CITATION LIST Non Patent Literature

[NPL 1] Tomas Mikolov, Kai Chen, Greg S. Corrado, and Jeffrey Dean, “Efficient estimation of word representations in vector space”, a rXiv:1301.3781, 2013.
[NPL 2] Piotr Bojanowski, Edouard Grave, Armand Joulin, and Toma s Mikolov, “Enriching word vectors with subword information”, Transactions of the Association for Computational Linguistics, Vol. 5, pp. 135-146, 2017.

SUMMARY OF THE INVENTION Technical Problem

However, in determining distance using distributed representations, when the data such as a document used for calculating distributed representations does not contain the target character string (or when the frequency of appearance is very low), the vector (=distributed representation) of that character string is not calculated. There may therefore be cases where, while there are vectors of x and y₀, there are no vectors of y₁, y₂, y₃, y₄. In this case, similarity score evaluation other than sim_D(x, y₀) is not possible. Namely, there are cases where similarity score cannot be calculated for all the character strings based on the distance determined using distributed representations.

In view of the technical issue described above, an object of this invention is to provide a method for evaluating similarity score between character strings in consideration of concept without using distributed representations.

Means for Solving the Problem

To solve the issue described above, a similarity score evaluation apparatus in one aspect of the present invention includes a morphological analysis unit that performs a morphological analysis of a first character string and a second character string, and a similarity score calculating unit that obtains a number of morphemes included in both of a morphological analysis result of the first character string and a morphological analysis result of the second character string as a similarity score.

Effects of the Invention

This invention can provide a method for evaluating similarity score between character strings in consideration of concept without using distributed representations.

BRIEF DESCRIPTION OF DRAWINGS

FIG. 1 is a diagram illustrating an example of a functional configuration of a similarity score evaluation apparatus.

FIG. 2 is a diagram illustrating an example of processing steps of a similarity score evaluation method.

FIG. 3 is a diagram illustrating an example of a functional configuration of a computer.

DESCRIPTION OF EMBODIMENTS

Hereinafter, one embodiment of this invention will be described in detail. Constituent units having the same functions in the drawings are given the same reference numerals to omit repetitive description.

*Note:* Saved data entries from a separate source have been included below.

theorem execCapMeasure {us dvMv : Nat} (s : State) : Answers s (execCapMeasure us dvMv s) := by
  unfold Machine.execCapMeasure
  exact .ite (setPwr (refl s)) (refl s)

theorem execLedgerRecalibration {w : LedgerWindow} (s : State) : Answers s (execLedgerRecalibration w s) := by
  unfold Machine.execLedgerRecalibration
  exact .ite (refl s) (.ite (holdSample (refl s)) (setPwr (ite (logFault (raiseLine (setBits (holdSample (reachTick (refl s))))))
    (holdSample (reachTick (refl s))))))

theorem execGatedUnitStart {l : HoldupSample} (s : State) : Answers s (execGatedUnitStart l s) := by
  simp only [Machine.execGatedUnitStart]
  split
  · split
    · split
      · exact .ite (commitFails (startUnit (holdSample (refl s)))) (startUnit (holdSample (refl s)))
      · exact holdSample (refl s)
    · exact startUnit (holdSample (refl s))
    · exact holdSample (refl s)
  · exact holdSample (refl s)

theorem execCommitUnitEnd {bad reads : List Nat} (s : State) : Answers s (execCommitUnitEnd bad reads s) := by
  simp only [Machine.execCommitUnitEnd]
  split
  · exact .ite (commitDone (setTxn (putPages (refl s)))) (unitFails (putPages (refl s)))
  · exact refl s

theorem execCheckpointChunkEnd {bad : List Nat} (s : State) : Answers s (execCheckpointChunkEnd bad s) := by
  simp only [Machine.execCheckpointChunkEnd]
  split
  · exact .ite (setTxn (setDst (putPages (refl s)))) (unitFails (putPages (refl s)))
  · exact refl s

theorem execGateClosed {staged : Bool} (s : State) : Answers s (execGateClosed staged s) := by
  simp only [Machine.execGateClosed]
  split
  · split
    · exact commitBack (raiseLine (setDst (refl s)))
    · exact refl s
  · split
    · exact .ite (commitBack (raiseLine (setDst (refl s)))) (refl s)
    · exact refl s

theorem execBootCopyWriteEnd (s : State) : Answers s (execBootCopyWriteEnd s) := by
  simp only [Machine.execBootCopyWriteEnd]
  split
  · exact .ite (setDst (ite (logFault (programmed (setDst (refl s)))) (programmed (setDst (refl s))))) (.ite (setDst (ite (logFault
    (programmed (setDst (refl s)))) (programmed (setDst (refl s))))) (queueUnit (setDst (ite (logFault (programmed (setDst (refl s))))
    (programmed (setDst (refl s)))))))
  · exact refl s

theorem execLogCopyEnd (s : State) : Answers s (execLogCopyEnd s) := by
  unfold Machine.execLogCopyEnd
  split
  · next e rest _ heq =>
    have hpop : s.sys.recorder.length ≤ 8 → rest.length ≤ 8 := by
      rw [heq]
      exact Nat.le_of_succ_le
    exact .ite (programmed (change (refl s) id hpop id)) (queueUnit (programmed (change (refl s) id hpop id)))
  · exact setDst (refl s)
  · exact refl s

theorem execNameplateUpdateEnd (s : State) : Answers s (execNameplateUpdateEnd s) := by
  simp only [Machine.execNameplateUpdateEnd]
  split
  · exact keep (programmed (setDst (refl s)))
  · exact refl s

theorem execImageChunkEnd (s : State) : Answers s (execImageChunkEnd s) := by
  simp only [Machine.execImageChunkEnd]
  split
  · exact setDst (programmed (refl s))
  · exact refl s

theorem execMigrationEnd {failed : Option (Fin 64)} (s : State) : Answers s (execMigrationEnd failed s) := by
  simp only [Machine.execMigrationEnd]
  split
  · split
    · exact programmed (spareWarn (setDst (setDst (refl s))))
    · exact programmed (setDst (setDst (refl s)))
  · exact refl s

theorem execScrubPassStart (s : State) : Answers s (execScrubPassStart s) := by
  unfold Machine.execScrubPassStart
  exact .ite (setDst (refl s)) (refl s)

theorem execScrubPageRead {bits : Nat} (s : State) : Answers s (execScrubPageRead bits s) := by
  have ht : Steady s (if 8 < bits then Machine.scrubBad s.dst.scrubPage s
      else if 4 ≤ bits then Machine.queueUnit (.scrub s.dst.scrubPage) s else s) := ite (scrubBad (refl s)) (ite (queueUnit (refl s)) (refl s))
  unfold Machine.execScrubPageRead
  exact .ite (.ite (setDst ht) (setDst ht)) (refl s)

theorem execScrubRewriteEnd (s : State) : Answers s (execScrubRewriteEnd s) := by
  simp only [Machine.execScrubRewriteEnd]
  split
  · exact programmed (setDst (refl s))
  · exact refl s

theorem execKeyRepeat {k : Fin 136} (s : State) : Answers s (execKeyRepeat k s) := by
  unfold Machine.execKeyRepeat
  exact .ite (pnlEnter (setKey (reachMs (refl s)))) (refl s)

theorem execKeyStuck {k : Fin 136} (s : State) : Answers s (execKeyStuck k s) := by
  unfold Machine.execKeyStuck
  exact .ite (pnlEnter (setKey (reachMs (refl s)))) (refl s)

theorem execEncoderSample {phases : BitVec 8} (s : State) : Answers s (execEncoderSample phases s) := by
  unfold Machine.execEncoderSample
  exact .ite (foldl (fun _ _ h => encSample h) (refl s)) (refl s)

theorem execRovWaitrExpiry (s : State) : Answers s (execRovWaitrExpiry s) := by
  simp only [Machine.execRovWaitrExpiry]
  split
  · exact .ite (setRov (reachTick (refl s))) (refl s)
  · exact refl s

theorem execAnalogStreamEnd {c : Fin 2} (s : State) : Answers s (execAnalogStreamEnd c s) := by
  simp only [Machine.execAnalogStreamEnd]
  split
  · exact .ite (streamStop (refl s)) (refl s)
  · exact refl s

theorem execRovBadop (s : State) : Answers s (execRovBadop s) := by
  unfold Machine.execRovBadop
  exact .ite (rovFail (refl s)) (refl s)

theorem execVectorCycle (s : State) : Answers s (execVectorCycle s) := by
  unfold Machine.execVectorCycle
  exact .ite (boundaryOrHalt (reachTick (refl s))) (refl s)

theorem execRovStartTick (s : State) : Answers s (execRovStartTick s) := by
  simp only [Machine.execRovStartTick]
  split
  · exact rovBegin (reachTick (refl s))
  · exact refl s

theorem execLeaBoundary {k : Fin 4} (s : State) : Answers s (execLeaBoundary k s) := by
  simp only [Machine.execLeaBoundary]
  split
  · exact plyFirst (refl s)
  · split
    · exact plyFirst (refl s)
    · exact .ite (strandStop (reachTick (plyFirst (refl s)))) (measurePhase (setStrand (resumeHeld (switchLea (reachTick (plyFirst (refl s)))))))

theorem execSlotStart {k : Fin 4} (s : State) : Answers s (execSlotStart k s) := by
  simp only [Machine.execSlotStart]
  split
  · exact refl s
  · exact .ite (refl s) (.ite (.ite (reachTick (refl s)) (setStrand (count (reachTick (refl s))))) (.ite (slotBegin (setStrand (clearHold
    (reachTick (refl s))))) (setStrand (clearHold (reachTick (refl s))))))

theorem execTinNextRead {rd : GReg} (s : State) : Answers s (execTinNextRead rd s) := by
  unfold Machine.execTinNextRead
  exact whlRun (refl s) fun _ _ hu => .same hu _ fun _ => rfl

theorem execSlotComplete (s : State) : Answers s (execSlotComplete s) := by
  simp only [Machine.execSlotComplete]
  split
  · exact refl s
  · exact .ite (slotCommit (refl s)) (refl s)

theorem execOverrun (s : State) : Answers s (execOverrun s) := by
  simp only [Machine.execOverrun]
  split
  · exact refl s
  · exact .ite (refl s) (slotFail (reachTick (refl s)))

theorem execTaskInputEvent {n : Fin 256} {k : Nat} (s : State) : Answers s (execTaskInputEvent n k s) := by
  unfold Machine.execTaskInputEvent
  exact .ite (tinEvents (refl s)) (refl s)

theorem execPaceUpdate {meas : List Nat} (s : State) : Answers s (execPaceUpdate meas s) := by
  unfold Machine.execPaceUpdate
  exact .ite (overrunFirst (refl s)) (ite (slackNow (setWhl (keep (overrunFirst (refl s))))) (setWhl (keep (overrunFirst (refl s)))))

theorem execVcoreTrim (s : State) : Answers s (execVcoreTrim s) := by
  unfold Machine.execVcoreTrim
  exact .ite (refl s) (.ite (.ite (setFld (refl s)) (.ite (refl s) (logFault (setBits (refl s))))) (.ite (setFld (refl s)) (refl s)))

The similarity score evaluation apparatus 1 of the embodiment includes, as illustrated in FIG. 1, a term unification data memory unit 10-1, a morphological analysis model memory unit 10-2, a term unification unit 11, a morphological analysis unit 12, and a similarity score calculating unit 14. The similarity score evaluation apparatus 1 may further include a concept deleting unit 13. With this similarity score evaluation apparatus 1 performing each step of processing illustrated in FIG. 2, the similarity score evaluation method of the embodiment is realized.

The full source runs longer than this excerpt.